In its latest Global Financial Stability Report, the IMF has called for stricter regulations to curb rapid growth in cryptocurrencies, which it says could lead to financial instability, consumer fraud and terrorism financing. . The report highlighted the hacking risks of crypto trading due to its digital nature. “So far, these events have not had a significant impact on financial stability. However, as crypto assets become more mainstream, their importance is set to increase in terms of potential impacts to the broader economy,” the report’s authors said in a blog.

He also pointed to inadequate disclosure and oversight on the industry, saying that some currencies were probably created for the sole purpose of speculation or fraud. The authors said that the anonymity of crypto assets creates data gaps for regulators and can even contribute to money laundering.

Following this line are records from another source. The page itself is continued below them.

-- ==== Sys2Proof/Laws/Folds.lean ====
section
/-! SUPPORT. A part of the state that every round of a fold leaves alone is left alone by the fold. -/

namespace Sys2Proof.Machine

@[simp] theorem State.foldl_cycle {α : Type} (g : State → α → State) (h : ∀ s a, (g s a).cycle = s.cycle) (l : List α)
    (s : State) : (l.foldl g s).cycle = s.cycle := by
  induction l generalizing s with
  | nil => rfl
  | cons a l ih => rw [List.foldl_cons, ih, h]

theorem State.ite_cycle (c : Prop) [Decidable c] (s t : State) :
    (if c then s else t).cycle = if c then s.cycle else t.cycle := by split <;> rfl

@[simp] theorem State.foldl_freeCount {α : Type} (g : State → α → State) (h : ∀ s a, (g s a).freeCount = s.freeCount) (l : List α)
    (s : State) : (l.foldl g s).freeCount = s.freeCount := by
  induction l generalizing s with
  | nil => rfl
  | cons a l ih => rw [List.foldl_cons, ih, h]

theorem State.ite_freeCount (c : Prop) [Decidable c] (s t : State) :
    (if c then s else t).freeCount = if c then s.freeCount else t.freeCount := by split <;> rfl

@[simp] theorem State.foldl_heads {α : Type} (g : State → α → State) (h : ∀ s a, (g s a).heads = s.heads) (l : List α)
    (s : State) : (l.foldl g s).heads = s.heads := by
  induction l generalizing s with
  | nil => rfl
  | cons a l ih => rw [List.foldl_cons, ih, h]

theorem State.ite_heads (c : Prop) [Decidable c] (s t : State) :
    (if c then s else t).heads = if c then s.heads else t.heads := by split <;> rfl

@[simp] theorem State.foldl_tiles {α : Type} (g : State → α → State) (h : ∀ s a, (g s a).tiles = s.tiles) (l : List α)
    (s : State) : (l.foldl g s).tiles = s.tiles := by
  induction l generalizing s with
  | nil => rfl
  | cons a l ih => rw [List.foldl_cons, ih, h]

theorem State.ite_tiles (c : Prop) [Decidable c] (s t : State) :
    (if c then s else t).tiles = if c then s.tiles else t.tiles := by split <;> rfl

@[simp] theorem State.foldl_ports {α : Type} (g : State → α → State) (h : ∀ s a, (g s a).ports = s.ports) (l : List α)
    (s : State) : (l.foldl g s).ports = s.ports := by
  induction l generalizing s with
  | nil => rfl
  | cons a l ih => rw [List.foldl_cons, ih, h]

theorem State.ite_ports (c : Prop) [Decidable c] (s t : State) :
    (if c then s else t).ports = if c then s.ports else t.ports := by split <;> rfl

@[simp] theorem State.foldl_sets {α : Type} (g : State → α → State) (h : ∀ s a, (g s a).sets = s.sets) (l : List α)
    (s : State) : (l.foldl g s).sets = s.sets := by
  induction l generalizing s with
  | nil => rfl
  | cons a l ih => rw [List.foldl_cons, ih, h]

theorem State.ite_sets (c : Prop) [Decidable c] (s t : State) :
    (if c then s else t).sets = if c then s.sets else t.sets := by split <;> rfl

@[simp] theorem State.foldl_atria {α : Type} (g : State → α → State) (h : ∀ s a, (g s a).atria = s.atria) (l : List α)
    (s : State) : (l.foldl g s).atria = s.atria := by
  induction l generalizing s with
  | nil => rfl
  | cons a l ih => rw [List.foldl_cons, ih, h]

theorem State.ite_atria (c : Prop) [Decidable c] (s t : State) :
    (if c then s else t).atria = if c then s.atria else t.atria := by split <;> rfl

@[simp] theorem State.foldl_flashes {α : Type} (g : State → α → State) (h : ∀ s a, (g s a).flashes = s.flashes) (l : List α)
    (s : State) : (l.foldl g s).flashes = s.flashes := by
  induction l generalizing s with
  | nil => rfl
  | cons a l ih => rw [List.foldl_cons, ih, h]

theorem State.ite_flashes (c : Prop) [Decidable c] (s t : State) :
    (if c then s else t).flashes = if c then s.flashes else t.flashes := by split <;> rfl

@[simp] theorem State.foldl_boot {α : Type} (g : State → α → State) (h : ∀ s a, (g s a).boot = s.boot) (l : List α)
    (s : State) : (l.foldl g s).boot = s.boot := by
  induction l generalizing s with
  | nil => rfl
  | cons a l ih => rw [List.foldl_cons, ih, h]

theorem State.ite_boot (c : Prop) [Decidable c] (s t : State) :
    (if c then s else t).boot = if c then s.boot else t.boot := by split <;> rfl

@[simp] theorem State.foldl_pkg {α : Type} (g : State → α → State) (h : ∀ s a, (g s a).pkg = s.pkg) (l : List α)
    (s : State) : (l.foldl g s).pkg = s.pkg := by
  induction l generalizing s with
  | nil => rfl
  | cons a l ih => rw [List.foldl_cons, ih, h]

theorem State.ite_pkg (c : Prop) [Decidable c] (s t : State) :
    (if c then s else t).pkg = if c then s.pkg else t.pkg := by split <;> rfl

@[simp] theorem State.foldl_fuses {α : Type} (g : State → α → State) (h : ∀ s a, (g s a).fuses = s.fuses) (l : List α)
    (s : State) : (l.foldl g s).fuses = s.fuses := by
  induction l generalizing s with
  | nil => rfl
  | cons a l ih => rw [List.foldl_cons, ih, h]

theorem State.ite_fuses (c : Prop) [Decidable c] (s t : State) :
    (if c then s else t).fuses = if c then s.fuses else t.fuses := by split <;> rfl

@[simp] theorem State.foldl_smb {α : Type} (g : State → α → State) (h : ∀ s a, (g s a).smb = s.smb) (l : List α)
    (s : State) : (l.foldl g s).smb = s.smb := by
  induction l generalizing s with
  | nil => rfl
  | cons a l ih => rw [List.foldl_cons, ih, h]

theorem State.ite_smb (c : Prop) [Decidable c] (s t : State) :
    (if c then s else t).smb = if c then s.smb else t.smb := by split <;> rfl

@[simp] theorem State.foldl_shadows {α : Type} (g : State → α → State) (h : ∀ s a, (g s a).shadows = s.shadows) (l : List α)
    (s : State) : (l.foldl g s).shadows = s.shadows := by
  induction l generalizing s with
  | nil => rfl
  | cons a l ih => rw [List.foldl_cons, ih, h]

theorem State.ite_shadows (c : Prop) [Decidable c] (s t : State) :
    (if c then s else t).shadows = if c then s.shadows else t.shadows := by split <;> rfl

@[simp] theorem State.foldl_pending {α : Type} (g : State → α → State) (h : ∀ s a, (g s a).pending = s.pending) (l : List α)
    (s : State) : (l.foldl g s).pending = s.pending := by
  induction l generalizing s with
  | nil => rfl
  | cons a l ih => rw [List.foldl_cons, ih, h]

theorem State.ite_pending (c : Prop) [Decidable c] (s t : State) :
    (if c then s else t).pending = if c then s.pending else t.pending := by split <;> rfl

/-! ### One round of a fold -/

/-- What round `a` of a fold does to its own part of the state stands at the end, where no other round touches that part. -/
theorem State.foldl_round {α : Type} {f : State → α → State} {a : α} {R Q : State → Prop}
    (h1 : ∀ s, R s → Q (f s a)) (h2 : ∀ b, b ≠ a → ∀ s, R s → R (f s b)) (h3 : ∀ b, b ≠ a → ∀ s, Q s → Q (f s b)) :
    ∀ {l : List α} {s : State}, a ∈ l → l.Nodup → R s → Q (l.foldl f s) := by
  have keep : ∀ (l : List α) (s : State), a ∉ l → Q s → Q (l.foldl f s) := by
    intro l
    induction l with
    | nil => exact fun _ _ h => h
    | cons b l ih =>
      intro s hb hq
      exact ih _ (fun m => hb (List.mem_cons_of_mem _ m)) (h3 b (fun e => hb (e ▸ List.mem_cons_self)) s hq)
  intro l
  induction l with
  | nil => intro _ h; cases h
  | cons b l ih =>
    intro s hm hn hr
    have hn' := List.nodup_cons.mp hn
    by_cases e : b = a
    · rw [List.foldl_cons]
      exact keep l _ (e ▸ hn'.1) (e ▸ h1 s hr)
    · exact ih ((List.mem_cons.mp hm).resolve_left (Ne.symm e)) hn'.2 (h2 b e s hr)

/-- A fold over the heads each of whose rounds changes its own head alone, by what that head and its instant give. -/
theorem State.eachHead_head {f : Fin 32 → State → State} {g : Fin 32 → Ctx → Head → Head}
    (h1 : ∀ h s, (f h s).head h = g h (s.ctx h) (s.head h)) (h2 : ∀ h s j, j ≠ h → (f h s).head j = s.head j)
    (h3 : ∀ h s j, (f h s).ctx j = s.ctx j) (s : State) (h : Fin 32) :
    (s.eachHead f).head h = g h (s.ctx h) (s.head h) := by
  unfold State.eachHead
  refine State.foldl_round (a := h) (R := fun u => u.ctx h = s.ctx h ∧ u.head h = s.head h)
    (Q := fun u => u.head h = g h (s.ctx h) (s.head h)) ?_ ?_ ?_ (by revert h; decide) (by decide) ⟨rfl, rfl⟩
  · rintro u ⟨e1, e2⟩
    rw [h1, e1, e2]
  · rintro b hb u ⟨e1, e2⟩
    exact ⟨(h3 b u h).trans e1, (h2 b u h (Ne.symm hb)).trans e2⟩
  · intro b hb u e
    exact (h2 b u h (Ne.symm hb)).trans e

/-- A fold over the tiles each of whose rounds changes its own tile alone. -/
theorem State.eachTile_tile {f : Fin 8 → State → State} {R : Tile → Tile → Prop} {G : State → Prop}
    (h1 : ∀ t s, G s → R (s.tile t) ((f t s).tile t)) (h2 : ∀ t s j, j ≠ t → (f t s).tile j = s.tile j)
    (h3 : ∀ t s, G s → G (f t s)) (s : State) (hg : G s) (t : Fin 8) : R (s.tile t) ((s.eachTile f).tile t) := by
  unfold State.eachTile
  refine State.foldl_round (a := t) (R := fun u => G u ∧ u.tile t = s.tile t) (Q := fun u => R (s.tile t) (u.tile t))
    ?_ ?_ ?_ (by revert t; decide) (by decide) ⟨hg, rfl⟩
  · rintro u ⟨e1, e2⟩
    rw [← e2]
    exact h1 t u e1
  · rintro b hb u ⟨e1, e2⟩
    exact ⟨h3 b u e1, (h2 b u t (Ne.symm hb)).trans e2⟩
  · intro b hb u e
    rw [h2 b u t (Ne.symm hb)]
    exact e

end Sys2Proof.Machine
end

Meanwhile, the World Bank has clarified its preference for central bank digital currencies (CBDCs) rather than privately held cryptocurrencies. It has said that CBDCs can facilitate cross-border transactions and significantly improve the international payment system. When El Salvador granted legal tender status to bitcoin, the international lender declined its request for assistance with the rollout due to “lack of environmental and transparency”.

While many countries are considering launching their own CBDCs, there are still many unanswered questions about how existing infrastructure will coexist with new ones, how monetary policy will be affected and the role the private sector will play in its adoption. . .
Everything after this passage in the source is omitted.